**What is required**
Isolate every line in the data with the string "isPressed" and copy it.

*** Opening Data to examine ***

/-! ### setFb -/

@[simp] theorem State.setFb_V (f : Screen) : (s.setFb f).V = s.V := rfl
@[simp] theorem State.setFb_I (f : Screen) : (s.setFb f).I = s.I := rfl
@[simp] theorem State.setFb_pc (f : Screen) : (s.setFb f).pc = s.pc := rfl
@[simp] theorem State.setFb_stack (f : Screen) : (s.setFb f).stack = s.stack := rfl
@[simp] theorem State.setFb_sp (f : Screen) : (s.setFb f).sp = s.sp := rfl
@[simp] theorem State.setFb_DT (f : Screen) : (s.setFb f).DT = s.DT := rfl
@[simp] theorem State.setFb_ST (f : Screen) : (s.setFb f).ST = s.ST := rfl
@[simp] theorem State.setFb_fb (f : Screen) : (s.setFb f).fb = f := rfl
@[simp] theorem State.setFb_dirty (f : Screen) : (s.setFb f).dirty = s.dirty := rfl
@[simp] theorem State.setFb_key (f : Screen) : (s.setFb f).key = s.key := rfl
@[simp] theorem State.setFb_mem (f : Screen) : (s.setFb f).mem = s.mem := rfl
@[simp] theorem State.setFb_fault (f : Screen) : (s.setFb f).fault = s.fault := rfl
@[simp] theorem State.setFb_remainder (f : Screen) : (s.setFb f).remainder = s.remainder := rfl
@[simp] theorem State.setFb_draws (f : Screen) : (s.setFb f).draws = s.draws := rfl
@[simp] theorem State.setFb_getV (f : Screen) (r : Reg) : (s.setFb f).getV r = s.getV r := rfl
@[simp] theorem State.setFb_byteAt (f : Screen) (a : Nat) : (s.setFb f).byteAt a = s.byteAt a := rfl
@[simp] theorem State.setFb_isPressed (f : Screen) (j : Fin 16) : (s.setFb f).isPressed j = s.isPressed j := rfl

/-! ### setDirty -/

@[simp] theorem State.setDirty_V (b : Bool) : (s.setDirty b).V = s.V := rfl
@[simp] theorem State.setDirty_I (b : Bool) : (s.setDirty b).I = s.I := rfl
@[simp] theorem State.setDirty_pc (b : Bool) : (s.setDirty b).pc = s.pc := rfl
@[simp] theorem State.setDirty_stack (b : Bool) : (s.setDirty b).stack = s.stack := rfl
@[simp] theorem State.setDirty_sp (b : Bool) : (s.setDirty b).sp = s.sp := rfl
@[simp] theorem State.setDirty_DT (b : Bool) : (s.setDirty b).DT = s.DT := rfl
@[simp] theorem State.setDirty_ST (b : Bool) : (s.setDirty b).ST = s.ST := rfl
@[simp] theorem State.setDirty_fb (b : Bool) : (s.setDirty b).fb = s.fb := rfl
@[simp] theorem State.setDirty_dirty (b : Bool) : (s.setDirty b).dirty = b := rfl
@[simp] theorem State.setDirty_key (b : Bool) : (s.setDirty b).key = s.key := rfl
@[simp] theorem State.setDirty_mem (b : Bool) : (s.setDirty b).mem = s.mem := rfl
@[simp] theorem State.setDirty_fault (b : Bool) : (s.setDirty b).fault = s.fault := rfl
@[simp] theorem State.setDirty_remainder (b : Bool) : (s.setDirty b).remainder = s.remainder := rfl
@[simp] theorem State.setDirty_draws (b : Bool) : (s.setDirty b).draws = s.draws := rfl
@[simp] theorem State.setDirty_getV (b : Bool) (r : Reg) : (s.setDirty b).getV r = s.getV r := rfl
@[simp] theorem State.setDirty_byteAt (b : Bool) (a : Nat) : (s.setDirty b).byteAt a = s.byteAt a := rfl
@[simp] theorem State.setDirty_isPressed (b : Bool) (j : Fin 16) : (s.setDirty b).isPressed j = s.isPressed j := rfl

*** Closing Data to examine ***

**Result**
@[simp] theorem State.setFb_isPressed (f : Screen) (j : Fin 16) : (s.setFb f).isPressed j = s.isPressed j := rfl
@[simp] theorem State.setDirty_isPressed (b : Bool) (j : Fin 16) : (s.setDirty b).isPressed j = s.isPressed j := rfl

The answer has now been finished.